Collected data entries:
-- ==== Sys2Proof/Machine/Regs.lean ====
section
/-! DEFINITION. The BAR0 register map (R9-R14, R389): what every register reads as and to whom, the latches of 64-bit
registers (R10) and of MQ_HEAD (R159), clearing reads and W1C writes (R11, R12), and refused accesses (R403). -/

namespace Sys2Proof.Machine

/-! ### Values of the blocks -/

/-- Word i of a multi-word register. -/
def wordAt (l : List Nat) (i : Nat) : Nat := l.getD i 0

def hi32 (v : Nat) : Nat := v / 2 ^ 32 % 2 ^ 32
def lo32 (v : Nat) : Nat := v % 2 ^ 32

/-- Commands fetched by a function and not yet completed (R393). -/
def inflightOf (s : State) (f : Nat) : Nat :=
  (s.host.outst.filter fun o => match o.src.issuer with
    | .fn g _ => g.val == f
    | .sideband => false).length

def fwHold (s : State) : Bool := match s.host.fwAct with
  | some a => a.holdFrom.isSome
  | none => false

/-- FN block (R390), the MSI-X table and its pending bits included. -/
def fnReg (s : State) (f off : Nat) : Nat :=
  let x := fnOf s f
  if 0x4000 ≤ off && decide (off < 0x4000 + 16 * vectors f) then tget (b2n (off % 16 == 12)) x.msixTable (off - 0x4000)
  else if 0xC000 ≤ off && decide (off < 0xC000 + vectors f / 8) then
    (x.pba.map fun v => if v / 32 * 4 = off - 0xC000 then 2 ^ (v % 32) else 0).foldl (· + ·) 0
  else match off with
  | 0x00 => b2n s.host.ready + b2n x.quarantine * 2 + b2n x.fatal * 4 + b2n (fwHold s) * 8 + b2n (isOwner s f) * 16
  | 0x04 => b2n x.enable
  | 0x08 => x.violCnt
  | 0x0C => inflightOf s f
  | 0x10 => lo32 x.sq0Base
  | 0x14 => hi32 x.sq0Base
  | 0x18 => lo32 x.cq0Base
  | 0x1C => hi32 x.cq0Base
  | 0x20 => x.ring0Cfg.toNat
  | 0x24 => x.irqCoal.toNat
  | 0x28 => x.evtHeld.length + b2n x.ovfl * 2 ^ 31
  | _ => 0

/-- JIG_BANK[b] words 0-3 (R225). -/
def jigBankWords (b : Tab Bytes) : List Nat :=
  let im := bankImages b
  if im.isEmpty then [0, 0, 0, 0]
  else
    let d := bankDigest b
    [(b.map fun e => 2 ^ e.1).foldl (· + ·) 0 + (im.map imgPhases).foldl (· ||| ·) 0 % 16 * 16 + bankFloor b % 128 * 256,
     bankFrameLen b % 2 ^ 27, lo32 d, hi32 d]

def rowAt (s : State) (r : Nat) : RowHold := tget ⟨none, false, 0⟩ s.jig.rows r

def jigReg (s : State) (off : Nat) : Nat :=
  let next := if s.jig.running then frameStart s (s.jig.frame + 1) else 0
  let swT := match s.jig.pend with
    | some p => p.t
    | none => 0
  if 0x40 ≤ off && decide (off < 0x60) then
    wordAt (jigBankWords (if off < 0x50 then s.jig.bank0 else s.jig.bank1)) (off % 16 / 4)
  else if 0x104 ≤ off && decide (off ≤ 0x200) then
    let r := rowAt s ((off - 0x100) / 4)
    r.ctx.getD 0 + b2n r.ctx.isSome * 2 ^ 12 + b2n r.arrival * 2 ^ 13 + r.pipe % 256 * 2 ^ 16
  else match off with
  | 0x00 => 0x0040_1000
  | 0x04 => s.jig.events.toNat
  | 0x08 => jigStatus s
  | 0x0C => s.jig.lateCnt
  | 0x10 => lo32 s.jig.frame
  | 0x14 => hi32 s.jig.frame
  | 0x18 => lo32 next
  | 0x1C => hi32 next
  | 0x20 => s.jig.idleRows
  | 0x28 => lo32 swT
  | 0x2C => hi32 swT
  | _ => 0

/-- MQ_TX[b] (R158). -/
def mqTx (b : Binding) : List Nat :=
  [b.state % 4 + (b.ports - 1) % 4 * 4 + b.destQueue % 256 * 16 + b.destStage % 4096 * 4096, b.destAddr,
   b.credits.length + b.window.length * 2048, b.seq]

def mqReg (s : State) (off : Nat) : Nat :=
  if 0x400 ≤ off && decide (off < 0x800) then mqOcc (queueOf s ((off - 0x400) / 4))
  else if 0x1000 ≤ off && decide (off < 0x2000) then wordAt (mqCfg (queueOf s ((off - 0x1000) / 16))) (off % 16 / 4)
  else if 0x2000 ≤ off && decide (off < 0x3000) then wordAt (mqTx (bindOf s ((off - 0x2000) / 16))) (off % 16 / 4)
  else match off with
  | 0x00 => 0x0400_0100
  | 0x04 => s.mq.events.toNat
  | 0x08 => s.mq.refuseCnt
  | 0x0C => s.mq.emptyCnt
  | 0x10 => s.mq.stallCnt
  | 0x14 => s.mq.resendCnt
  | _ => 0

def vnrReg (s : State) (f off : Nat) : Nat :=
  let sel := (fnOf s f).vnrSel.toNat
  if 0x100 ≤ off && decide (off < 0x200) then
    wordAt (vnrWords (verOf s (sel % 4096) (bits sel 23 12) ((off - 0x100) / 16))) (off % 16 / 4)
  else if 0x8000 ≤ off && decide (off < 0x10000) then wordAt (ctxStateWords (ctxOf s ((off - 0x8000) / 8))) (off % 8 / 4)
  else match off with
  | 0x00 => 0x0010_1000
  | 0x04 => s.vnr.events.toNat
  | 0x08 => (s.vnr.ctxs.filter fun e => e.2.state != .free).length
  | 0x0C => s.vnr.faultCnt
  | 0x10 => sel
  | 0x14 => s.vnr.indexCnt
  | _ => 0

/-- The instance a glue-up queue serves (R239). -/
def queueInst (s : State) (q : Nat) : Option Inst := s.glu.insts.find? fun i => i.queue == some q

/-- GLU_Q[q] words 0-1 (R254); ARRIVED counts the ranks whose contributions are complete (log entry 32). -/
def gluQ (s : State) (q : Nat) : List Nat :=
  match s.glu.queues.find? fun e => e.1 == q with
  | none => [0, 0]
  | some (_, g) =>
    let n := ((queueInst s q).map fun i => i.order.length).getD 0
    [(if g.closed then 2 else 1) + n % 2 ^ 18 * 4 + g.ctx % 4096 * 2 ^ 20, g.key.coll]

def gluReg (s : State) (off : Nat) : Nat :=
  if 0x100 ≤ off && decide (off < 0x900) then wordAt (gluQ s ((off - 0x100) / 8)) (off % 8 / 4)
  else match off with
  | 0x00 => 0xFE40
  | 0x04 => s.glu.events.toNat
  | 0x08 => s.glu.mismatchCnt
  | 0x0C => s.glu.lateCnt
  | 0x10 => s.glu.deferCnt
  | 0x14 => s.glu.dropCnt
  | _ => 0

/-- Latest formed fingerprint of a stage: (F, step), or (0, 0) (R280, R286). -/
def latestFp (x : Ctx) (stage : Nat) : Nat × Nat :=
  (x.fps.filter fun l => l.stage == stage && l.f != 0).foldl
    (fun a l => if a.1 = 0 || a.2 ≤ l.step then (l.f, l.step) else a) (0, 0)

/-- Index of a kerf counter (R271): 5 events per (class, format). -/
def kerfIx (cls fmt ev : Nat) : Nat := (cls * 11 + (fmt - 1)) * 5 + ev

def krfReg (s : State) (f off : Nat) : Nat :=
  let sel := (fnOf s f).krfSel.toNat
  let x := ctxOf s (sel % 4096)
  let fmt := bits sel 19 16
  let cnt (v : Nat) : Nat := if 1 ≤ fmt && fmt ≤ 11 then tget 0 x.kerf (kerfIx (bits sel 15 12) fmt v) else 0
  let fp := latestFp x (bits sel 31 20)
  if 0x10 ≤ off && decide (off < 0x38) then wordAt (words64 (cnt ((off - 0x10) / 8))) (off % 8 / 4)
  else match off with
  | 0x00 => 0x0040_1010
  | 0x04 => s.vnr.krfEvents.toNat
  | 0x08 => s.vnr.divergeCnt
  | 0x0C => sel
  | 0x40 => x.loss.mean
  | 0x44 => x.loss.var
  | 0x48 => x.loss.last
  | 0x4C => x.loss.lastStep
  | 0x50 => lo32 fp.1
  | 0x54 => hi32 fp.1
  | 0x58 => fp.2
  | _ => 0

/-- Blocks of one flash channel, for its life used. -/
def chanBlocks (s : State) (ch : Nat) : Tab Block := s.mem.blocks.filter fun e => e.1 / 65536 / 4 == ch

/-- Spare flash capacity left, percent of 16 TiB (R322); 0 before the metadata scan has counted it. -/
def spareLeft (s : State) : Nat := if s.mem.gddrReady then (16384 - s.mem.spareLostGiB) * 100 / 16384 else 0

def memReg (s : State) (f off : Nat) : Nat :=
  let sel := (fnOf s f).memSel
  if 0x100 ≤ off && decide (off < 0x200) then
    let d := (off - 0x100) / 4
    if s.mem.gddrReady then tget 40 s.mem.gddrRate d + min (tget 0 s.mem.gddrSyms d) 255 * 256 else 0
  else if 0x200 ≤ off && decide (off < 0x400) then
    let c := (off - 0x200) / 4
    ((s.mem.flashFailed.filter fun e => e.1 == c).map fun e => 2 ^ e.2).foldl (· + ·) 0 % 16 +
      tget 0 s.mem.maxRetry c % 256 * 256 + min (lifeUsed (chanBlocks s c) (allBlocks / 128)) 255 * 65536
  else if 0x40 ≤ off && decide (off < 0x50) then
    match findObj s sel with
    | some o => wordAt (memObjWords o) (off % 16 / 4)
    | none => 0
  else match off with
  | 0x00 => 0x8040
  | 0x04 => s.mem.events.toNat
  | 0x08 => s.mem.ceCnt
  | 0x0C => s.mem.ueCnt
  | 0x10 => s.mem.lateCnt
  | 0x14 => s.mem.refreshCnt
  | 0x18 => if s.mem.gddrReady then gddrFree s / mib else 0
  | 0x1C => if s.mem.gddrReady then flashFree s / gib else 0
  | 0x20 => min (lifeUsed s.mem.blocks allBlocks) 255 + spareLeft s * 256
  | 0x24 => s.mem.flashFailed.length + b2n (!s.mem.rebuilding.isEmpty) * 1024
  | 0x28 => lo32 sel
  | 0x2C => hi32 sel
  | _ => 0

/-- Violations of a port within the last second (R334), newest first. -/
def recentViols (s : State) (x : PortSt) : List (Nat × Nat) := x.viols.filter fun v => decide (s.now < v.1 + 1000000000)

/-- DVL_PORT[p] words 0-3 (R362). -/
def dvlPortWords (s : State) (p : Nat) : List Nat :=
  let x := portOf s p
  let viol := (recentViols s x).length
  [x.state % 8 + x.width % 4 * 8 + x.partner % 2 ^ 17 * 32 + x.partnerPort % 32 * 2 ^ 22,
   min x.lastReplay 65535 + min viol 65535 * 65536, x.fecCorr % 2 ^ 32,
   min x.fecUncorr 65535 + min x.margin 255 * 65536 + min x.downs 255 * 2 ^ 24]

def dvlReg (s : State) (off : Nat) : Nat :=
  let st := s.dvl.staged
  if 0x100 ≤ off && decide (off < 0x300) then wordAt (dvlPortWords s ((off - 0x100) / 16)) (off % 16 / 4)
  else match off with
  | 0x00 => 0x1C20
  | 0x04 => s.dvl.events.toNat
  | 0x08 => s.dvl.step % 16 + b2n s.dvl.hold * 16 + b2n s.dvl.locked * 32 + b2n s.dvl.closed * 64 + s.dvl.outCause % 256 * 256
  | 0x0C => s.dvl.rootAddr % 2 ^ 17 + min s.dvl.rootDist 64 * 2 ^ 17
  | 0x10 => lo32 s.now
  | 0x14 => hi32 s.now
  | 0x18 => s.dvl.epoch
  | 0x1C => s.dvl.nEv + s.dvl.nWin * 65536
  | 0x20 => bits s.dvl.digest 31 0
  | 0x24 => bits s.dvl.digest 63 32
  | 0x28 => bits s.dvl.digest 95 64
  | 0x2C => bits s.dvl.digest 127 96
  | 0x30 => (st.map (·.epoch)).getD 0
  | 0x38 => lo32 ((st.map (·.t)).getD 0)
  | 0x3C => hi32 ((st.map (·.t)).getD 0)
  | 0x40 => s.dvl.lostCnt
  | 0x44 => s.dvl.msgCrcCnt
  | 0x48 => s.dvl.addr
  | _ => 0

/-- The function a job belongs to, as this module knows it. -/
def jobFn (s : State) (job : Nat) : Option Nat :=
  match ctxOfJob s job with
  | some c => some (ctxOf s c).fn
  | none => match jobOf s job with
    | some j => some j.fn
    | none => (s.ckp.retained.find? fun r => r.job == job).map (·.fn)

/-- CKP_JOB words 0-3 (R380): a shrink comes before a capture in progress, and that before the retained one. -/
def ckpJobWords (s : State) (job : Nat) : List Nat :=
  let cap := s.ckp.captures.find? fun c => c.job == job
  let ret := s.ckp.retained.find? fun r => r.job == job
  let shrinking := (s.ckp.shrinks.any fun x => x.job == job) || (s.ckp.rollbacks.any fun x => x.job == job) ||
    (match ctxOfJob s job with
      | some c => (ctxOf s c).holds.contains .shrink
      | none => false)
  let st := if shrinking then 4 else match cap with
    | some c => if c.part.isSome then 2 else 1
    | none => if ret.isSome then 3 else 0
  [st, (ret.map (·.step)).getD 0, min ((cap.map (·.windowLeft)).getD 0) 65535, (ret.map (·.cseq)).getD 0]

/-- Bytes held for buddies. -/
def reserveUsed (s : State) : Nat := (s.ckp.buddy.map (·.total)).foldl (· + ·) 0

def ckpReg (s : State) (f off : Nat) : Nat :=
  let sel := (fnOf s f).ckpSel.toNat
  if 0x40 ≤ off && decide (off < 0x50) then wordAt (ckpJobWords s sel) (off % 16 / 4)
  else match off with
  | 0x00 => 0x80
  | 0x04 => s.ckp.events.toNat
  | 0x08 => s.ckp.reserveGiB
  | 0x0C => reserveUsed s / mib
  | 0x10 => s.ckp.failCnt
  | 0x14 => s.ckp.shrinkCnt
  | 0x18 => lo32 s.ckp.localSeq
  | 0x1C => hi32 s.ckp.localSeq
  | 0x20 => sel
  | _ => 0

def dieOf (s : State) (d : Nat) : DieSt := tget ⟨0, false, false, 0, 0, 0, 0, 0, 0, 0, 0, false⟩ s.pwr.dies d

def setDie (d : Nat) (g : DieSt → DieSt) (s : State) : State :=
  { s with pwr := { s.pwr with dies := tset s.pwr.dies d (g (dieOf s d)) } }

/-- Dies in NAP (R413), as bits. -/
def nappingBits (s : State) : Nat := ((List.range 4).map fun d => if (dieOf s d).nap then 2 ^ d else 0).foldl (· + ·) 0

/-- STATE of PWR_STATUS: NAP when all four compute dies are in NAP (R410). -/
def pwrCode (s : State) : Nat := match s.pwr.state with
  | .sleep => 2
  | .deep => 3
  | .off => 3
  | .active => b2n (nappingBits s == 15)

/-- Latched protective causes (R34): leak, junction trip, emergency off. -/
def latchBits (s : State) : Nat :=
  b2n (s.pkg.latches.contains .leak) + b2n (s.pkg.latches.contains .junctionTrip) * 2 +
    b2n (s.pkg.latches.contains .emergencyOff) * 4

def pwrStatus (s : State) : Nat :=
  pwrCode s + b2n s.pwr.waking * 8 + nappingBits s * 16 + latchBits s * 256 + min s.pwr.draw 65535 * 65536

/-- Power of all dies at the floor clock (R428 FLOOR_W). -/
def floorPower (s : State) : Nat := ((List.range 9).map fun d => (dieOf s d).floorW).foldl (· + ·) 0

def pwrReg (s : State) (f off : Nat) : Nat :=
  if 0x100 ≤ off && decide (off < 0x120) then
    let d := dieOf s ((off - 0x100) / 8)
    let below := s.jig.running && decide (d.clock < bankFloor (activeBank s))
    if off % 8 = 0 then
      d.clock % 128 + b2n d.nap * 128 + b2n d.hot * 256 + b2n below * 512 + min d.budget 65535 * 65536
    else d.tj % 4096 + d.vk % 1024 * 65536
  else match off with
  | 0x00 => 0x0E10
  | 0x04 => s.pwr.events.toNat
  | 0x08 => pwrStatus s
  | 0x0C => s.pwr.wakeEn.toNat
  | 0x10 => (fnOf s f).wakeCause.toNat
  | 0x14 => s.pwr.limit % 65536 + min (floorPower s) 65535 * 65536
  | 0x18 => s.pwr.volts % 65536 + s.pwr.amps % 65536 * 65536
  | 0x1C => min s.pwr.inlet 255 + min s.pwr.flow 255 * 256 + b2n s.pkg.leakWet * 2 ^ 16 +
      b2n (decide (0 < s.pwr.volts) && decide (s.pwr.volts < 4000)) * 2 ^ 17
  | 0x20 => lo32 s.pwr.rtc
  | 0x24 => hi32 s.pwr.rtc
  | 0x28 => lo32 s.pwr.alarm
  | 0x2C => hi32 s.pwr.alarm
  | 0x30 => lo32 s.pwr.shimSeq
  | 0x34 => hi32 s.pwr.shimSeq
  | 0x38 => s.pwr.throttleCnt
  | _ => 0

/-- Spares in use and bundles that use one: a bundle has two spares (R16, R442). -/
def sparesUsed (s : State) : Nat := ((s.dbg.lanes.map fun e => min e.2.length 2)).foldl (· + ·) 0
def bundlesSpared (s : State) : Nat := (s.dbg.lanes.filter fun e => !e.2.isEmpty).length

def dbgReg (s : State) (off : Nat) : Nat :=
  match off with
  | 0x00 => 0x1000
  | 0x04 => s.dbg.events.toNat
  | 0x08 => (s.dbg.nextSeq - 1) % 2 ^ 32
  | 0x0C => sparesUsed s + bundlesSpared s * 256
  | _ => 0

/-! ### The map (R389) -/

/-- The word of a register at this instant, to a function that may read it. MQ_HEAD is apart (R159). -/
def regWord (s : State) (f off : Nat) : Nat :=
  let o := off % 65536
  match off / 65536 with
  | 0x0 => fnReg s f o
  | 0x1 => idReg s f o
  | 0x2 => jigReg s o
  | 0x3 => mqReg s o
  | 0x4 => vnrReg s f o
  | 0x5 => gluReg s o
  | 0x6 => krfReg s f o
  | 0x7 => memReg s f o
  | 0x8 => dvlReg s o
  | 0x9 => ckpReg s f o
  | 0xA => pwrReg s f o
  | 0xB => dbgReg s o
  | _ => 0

PROMPT: Looking at the data above, write out exactly the lines that start at the one containing "0x14 => s.ckp.shrinkCnt" and end at the one containing "def dieOf (s"; include both and nothing beyond.

TASK RESULT:
  | 0x14 => s.ckp.shrinkCnt
  | 0x18 => lo32 s.ckp.localSeq
  | 0x1C => hi32 s.ckp.localSeq
  | 0x20 => sel
  | _ => 0

def dieOf (s : State) (d : Nat) : DieSt := tget ⟨0, false, false, 0, 0, 0, 0, 0, 0, 0, 0, false⟩ s.pwr.dies d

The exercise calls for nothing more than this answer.